>>>

/-- The gauge hardware over the Batch or tick that an edge at `d.now` ends: what FULL mode counted in it, relaxation, the seconds
of low current as far as samples show them (DESIGN CHOICE, log entry 125), and the temperature samples (R522, R526, R532, R539). -/
def Device.gaugeEdge (d : Device) (sm : Sample) (dt : Nat) : Device :=
  if d.gaugeHw.mode = .off ∨ d.gaugeHw.mode = .lodge then d
  else
    let limit := 100 * d.fn Fld.gaugeRelaxUa
    d.updGaugeHw fun g =>
      let g := if g.mode = .full ∨ d.now < g.lowFrom + dt then g.add sm.charge else g
      let g := if g.mode = .full then
          { g with relaxTime := if sm.batUa.natAbs < limit then g.relaxTime + dt else 0, lastMean := sm.batUa,
                   lowFrom := if sm.batUa.natAbs < 1000 then g.lowFrom else d.now }
        else g
      g.tempTaken d.now sm.batTemp 10000000

/-- LODGE begins (R525, R526, R532): its first window ends a minute after the latest of SIPPING mode, or after the entry. -/
def Device.gaugeLodge (d : Device) : Device :=
  d.updGaugeHw fun g =>
    let last := if g.mode = .sipping then g.lastWindow else d.now
    { g with mode := if g.mode = .off then .off else .lodge, lodgeFast := false, lodgeWin := none, lastWindow := last,
             winNext := last + 60000000 }

/-- The mean current of `MIR.BAT_UA`: in SIPPING mode the latest window's mean, else as sampled. -/
def Device.batUa (d : Device) : Int := if d.gaugeHw.mode = .sipping then d.gaugeHw.lastMean else d.sample.batUa

/-! ### Model and capacity (R536 to R541) -/

/-- `L_cal` in 10⁻⁹ (R540): `cal_k` × √(E / 365) per cent. -/
def Device.lCal (d : Device) (e : Nat) : Nat := sqrtQuot 11 (d.fn Fld.gaugeCalK ^ 2 * 10 ^ 10 * e) 365000000

/-- `L_cyc` in 10⁻⁹ (R540). -/
def Device.lCyc (d : Device) (efc : Nat) : Nat := quot 12 (d.fn Fld.gaugeCycK * efc) 10000000000000

/-- The model value M in 10⁻⁹ (R540). -/
def Device.modelM (d : Device) (r : GaugeRec) : Nat := 1000000000 - (d.lCal r.e + d.lCyc r.efc)

/-- Internal state of charge, in parts of full scale. -/
def Gauge.soc (g : Gauge) : Nat := if g.fcc = 0 then 0 else quot 13 (g.q * socOne) g.fcc

/-- The design capacity in the units of Q. -/
def Device.design (d : Device) : Nat := mAh * d.fn Fld.gaugeDesignMah

/-- State of health in whole per cent (R541). -/
def Device.soh (d : Device) : Nat := quot 14 (100 * d.priv.gauge.fcc) d.design

/-- `GAUGE_SOH_LOW` is raised once (R541). -/
def Device.sohCheck (d : Device) : Device :=
  let low := decide (0 < d.fn Fld.gaugeSohWarn) && decide (100 * d.priv.gauge.fcc < d.fn Fld.gaugeSohWarn * d.design)
  if low ∧ d.priv.gauge.sohLow = false then
    (d.updGauge fun g => { g with sohLow := true }).raise (coded 0x0B 5 d.soh)
  else d

/-- FCC follows the model after a change of E or EFC, and Q with it (R540). -/
def Device.refit (d : Device) (r : GaugeRec) : Device :=
  (d.updGauge fun g =>
    let fcc := quot 15 (r.learned * d.modelM r) r.mRef
    if r.mRef = 0 then { g with record := r }
    else { g with record := r, fcc := fcc, q := if g.fcc = 0 then 0 else min fcc (quot 16 (g.q * fcc) g.fcc) }).sohCheck

/-- The equivalent age increases by a time at a temperature in 0.1 °C; `c` is the time in 10⁻⁶ days (R539, R552). -/
def Device.age (d : Device) (c : Nat) (temp10 : Int) : Device :=
  let r := d.priv.gauge.record
  d.refit { r with e := r.e + powTwo 17 c (temp10 - 250) (10 * d.fn Fld.gaugeCalDbl) }

/-- An hour of device time ends (R539): 1/24 day at the mean temperature of its samples. -/
def Device.ageHourEnd (d : Device) : Device :=
  let g := d.gaugeHw
  let t : Int := if g.tempN = 0 then d.sample.batTemp else quotInt 18 g.tempSum g.tempN
  let r := d.priv.gauge.record
  let x := powTwo 17 1000000 (t - 250) (10 * d.fn Fld.gaugeCalDbl)
  (d.updGaugeHw fun g => { g with tempSum := 0, tempN := 0, hourEnd := g.hourEnd + 3600000000 }).refit
    { r with e := r.e + quot 19 x 24 }

/-- The learning reference is taken anew with the present model (R537, R552). -/
def Device.learnRef (d : Device) (fcc learns : Nat) : Device :=
  (d.updGauge fun g => { g with fcc := fcc,
                                record := { g.record with learned := fcc, mRef := d.modelM g.record, learns := learns } }).sohCheck

/-- The measured capacity moves FCC (R537). -/
def Device.learned (d : Device) (fcc measured : Nat) : Nat :=
  let g : Int := d.fn Fld.gaugeLearnGain
  let step := quotInt 20 (g * ((measured : Int) - fcc)) 20
  let lim := (quot 21 (5 * fcc) 100 : Nat)
  let step := max (-(lim : Int)) (min (lim : Int) step)
  let x := ((fcc : Int) + step).toNat
  min (max x (d.design / 2)) (quot 22 (110 * d.design) 100)

/-- A learning point with its state of charge (R536, R537). -/
def Device.learnPoint (d : Device) (soc : Nat) : Device :=
  let g := d.priv.gauge
  let bad := !d.chg.zone.permits
  let span := match g.learnSoc with | some s0 => if s0 < soc then soc - s0 else s0 - soc | none => 0
  let extrap := (d.gaugeHw.extrap - g.learnExtrap) * uAs
  let extrapBad := decide (100 * extrap > d.fn Fld.gaugeLearnExtrap * g.learnNet.natAbs)
  let wide := g.learnSoc.isSome && decide (0 < span) && decide (100 * span ≥ d.fn Fld.gaugeLearnSpan * socOne)
  let d :=
    if wide then
      if extrapBad then d.raise (coded 0x0B 3 1)
      else if g.learnReseed then d.raise (coded 0x0B 3 2)
      else if g.learnZoneBad || bad then d.raise (coded 0x0B 3 3)
      else d.learnRef (d.learned g.fcc (quot 23 (g.learnNet.natAbs * socOne) span)) (sat 65535 (g.record.learns + 1))
    else d
  d.updGauge fun g => { g with learnSoc := some soc, learnTime := d.now, learnNet := 0,
                               learnExtrap := d.gaugeHw.extrap, learnReseed := false, learnZoneBad := bad,
                               record := { g.record with extrap := d.gaugeHw.extrap } }

/-! ### Anchors, seeds and the OCV (R530 to R535, R544, R546) -/

/-- The estimate is anchored once it has been seeded (R548). -/
def Validity.anchor : Validity → Validity
  | .none => .none
  | _ => .anchored

/-- A full anchor (R530). -/
def Device.fullAnchor (d : Device) : Device :=
  (d.learnPoint socOne).updGauge fun g => { g with q := g.fcc, validity := g.validity.anchor }

/-- An empty anchor (R531). -/
def Device.emptyAnchor (d : Device) : Device :=
  (d.learnPoint 0).updGauge fun g => { g with q := 0, validity := g.validity.anchor }

/-- Table point `i`, in µV. -/
def Device.ocvPoint (d : Device) (i : Nat) : Int := 1000 * d.fld Fld.gaugeOcv i

/-- The OCV in µV of a `BATSNS` value and a temperature in 0.1 °C (R534). -/
def Device.ocvOf (d : Device) (bat : Nat) (temp : Int) : Int := 1000 * bat - d.fld Fld.gaugeOcvTc * (temp - 250)

/-- The segment that brackets an OCV: at a point, the one below it (R534, R535). -/
def Device.ocvSegment (d : Device) (v : Int) : Nat :=
  ((List.range 20).find? fun i => decide (v ≤ d.ocvPoint (i + 1))).getD 19

/-- `SoC_ocv` in parts of full scale (R534). -/
def Device.socOcv (d : Device) (v : Int) : Nat :=
  let i := d.ocvSegment v
  let a := d.ocvPoint i
  let b := d.ocvPoint (i + 1)
  if v ≤ a then 3000000000 * i
  else if b ≤ v then 3000000000 * (i + 1)
  else 3000000000 * i + quot 24 (3000000000 * (v - a).toNat) (b - a).toNat

/-- The slope of the segment is steep enough (R535): mV per 5 % against 0.1 mV per 1 %. -/
def Device.ocvSteep (d : Device) (v : Int) : Bool :=
  let i := d.ocvSegment v
  decide (2 * (d.fld Fld.gaugeOcv (i + 1) - d.fld Fld.gaugeOcv i) ≥ (d.fn Fld.gaugeFlatSlope : Int))

/-- An OCV correction from a `BATSNS` value and a temperature (R533 to R537). -/
def Device.ocvCorrect (d : Device) (bat : Nat) (temp : Int) : Device :=
  let v := d.ocvOf bat temp
  let d := d.updGauge fun g => { g with ocvAt := d.now, lodgeOcv := false }
  if d.ocvSteep v then
    let soc := d.socOcv v
    (d.learnPoint soc).updGauge fun g =>
      let target := quot 25 (soc * g.fcc) socOne
      let q := (g.q : Int) + quotInt 26 ((d.fn Fld.gaugeOcvWeight : Int) * ((target : Int) - g.q)) 20
      { g with q := min g.fcc q.toNat, validity := g.validity.anchor }
  else d

/-- The cell is relaxed (R532). -/
def Device.relaxed (d : Device) : Bool := decide (d.gaugeHw.relaxTime ≥ 60000000 * d.fn Fld.gaugeRelaxMin)

/-- An OCV correction is due at device time `t` (R533): at relaxation, which lies at least `GAUGE.relax_min` behind any correction
of an earlier one, and after each further `GAUGE.relax_min`. -/
def Device.ocvDue (d : Device) (t : Nat) : Bool :=
  d.relaxed && decide (d.priv.gauge.ocvAt + 60000000 * d.fn Fld.gaugeRelaxMin ≤ t)

/-- The gauge is seeded from a `BATSNS` value taken as the OCV (R544). -/
def Device.gaugeSeed (d : Device) (bat : Nat) (temp : Int) : Device :=
  let soc := d.socOcv (d.ocvOf bat temp)
  (d.updGauge fun g => { g with q := quot 27 (soc * g.fcc) socOne, reported := soc, validity := .seeded, seedDue := false,
                                learnReseed := true, integUsed := d.gaugeHw.integ }).raise
    (coded 0x0B 2 (quot 28 (100 * soc) socOne))

/-- A seed of R544 or R546: at once with the FET closed and `BATSNS` at least 1.50 V, else when the FET closes. -/
def Device.seedOrWait (d : Device) (bat : Nat) (temp : Int) : Device :=
  if d.fetIsOff = false ∧ 1500 ≤ bat then d.gaugeSeed bat temp
  else d.updGauge fun g => { g with seedDue := true, validity := .none }

/-- Charging is permitted to restart after a removal: the gauge is reseeded (R511, R546). -/
def Device.gaugeRestart (d : Device) (bat : Nat) (temp : Int) : Device :=
  if d.restartPermitted then (d.updChg fun c => { c with removed := false }).seedOrWait bat temp else d

/-! ### Step 4 (R529, R538, R542, R545) -/

/-- Q takes the integrator's change, and EFC the charge counted out of the cell (R529, R538). -/
def Device.gaugeCount (d : Device) : Device :=
  let g := d.priv.gauge
  let delta : Int := (d.gaugeHw.integ - g.integUsed).toInt
  let d := d.updGauge fun g =>
    let q := (g.q : Int) + delta * uAs
    { g with q := min g.fcc q.toNat, integUsed := d.gaugeHw.integ, learnNet := g.learnNet + delta * uAs }
  if delta < 0 then
    let r := d.priv.gauge.record
    d.refit { r with efc := r.efc + quot 29 (delta.natAbs * uAs * 10 ^ 15) d.design }
  else d

/-- The reported value moves towards the internal one (R542). -/
def Device.gaugeSlew (d : Device) : Device :=
  d.updGauge fun g =>
    let step := d.fn Fld.gaugeSlew * (d.now - g.reportTime)
    let soc := g.soc
    { g with reportTime := d.now,
             reported := if g.reported ≤ soc then min soc (g.reported + step) else max soc (g.reported - step) }

/-- The snapshot in the KEEP domain (R545). -/
def Device.gaugeSnap (d : Device) : Device :=
  let g := d.priv.gauge
  { d with snap := { q := g.q, fcc := g.fcc, reported := g.reported, validity := g.validity, integ := g.integUsed } }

<<<

### Work request:
Look above for the line holding "g.fcc q.toNat, validity" and the line holding "OCV (R544). -/", then output exactly those two lines and every line between them, nothing more.

### Solution to this problem:
      { g with q := min g.fcc q.toNat, validity := g.validity.anchor }
  else d

/-- The cell is relaxed (R532). -/
def Device.relaxed (d : Device) : Bool := decide (d.gaugeHw.relaxTime ≥ 60000000 * d.fn Fld.gaugeRelaxMin)

/-- An OCV correction is due at device time `t` (R533): at relaxation, which lies at least `GAUGE.relax_min` behind any correction
of an earlier one, and after each further `GAUGE.relax_min`. -/
def Device.ocvDue (d : Device) (t : Nat) : Bool :=
  d.relaxed && decide (d.priv.gauge.ocvAt + 60000000 * d.fn Fld.gaugeRelaxMin ≤ t)

/-- The gauge is seeded from a `BATSNS` value taken as the OCV (R544). -/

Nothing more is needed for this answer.